9/10
Those Wild Oats
30 June 2007
Home From The Hill though it is located in Texas has the look and feel of those southern stories made so popular back in the day by William Faulkner and Tennessee Williams. This is not the Texas of say Giant, this is East Texas which bares quite a lot of resemblance to the delta country of Louisiana and Mississippi. And Robert Mitchum's Wade Hunnicutt is not quite the same kind of local patriarch as Rock Hudson's Bick Benedict.
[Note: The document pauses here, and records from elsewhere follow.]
-- ==== Sys2Proof/Word.lean ====
section
/-! DEFINITION. The widths of the machine: bytes, 16-bit words and register numbers (00_scope.md R3 to R6). -/

namespace Sys2Proof

/-- One byte of memory: what one address names (R6), and the width of the only immediate (R54). -/
abbrev Byte := BitVec 8

/-- A register, an address, the program counter or an instruction: each is 16 bits wide (R3, R5, R6, R14). -/
abbrev Word := BitVec 16

/-- A register number: the value of a 3-bit field, 0 to 7 (R4, R10). -/
abbrev Reg := Fin 8

end Sys2Proof
end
Whatever else Bick Benedict was he was certainly loyal to Elizabeth Taylor. Whereas Robert Mitchum's been absolutely notorious for sowing his wild oats around the whole region. Eleanor Parker stays married to him, more for the sake of propriety than anything else, and for their son George Hamilton.

Some of Mitchum's good old boy drinking buddies like Guinn Williams and Denver Pyle send young Hamilton on that southern tradition, a futile snipe hunt. That little prank actually sets the whole plot of the film into gear. It's supposed to be women who gossip, but these good old boys also with some of their locker room gossip that Everette Sloane overhears that sets the climax of the film going.

Robert Mitchum is cast in one of his best roles and it's ironic that he was a second choice for Clark Gable. I doubt that Gable could have done better with this part. The always dependable Eleanor Parker matches Mitchum all the way with her performance as the suppressed wife.

George Hamilton and George Peppard got very good roles in Home from the Hill in the salad days of their respective careers.

Though Home from the Hill does veer into soap opera it's held together primarily by director Vincent Minnelli and by a great cast he assembled.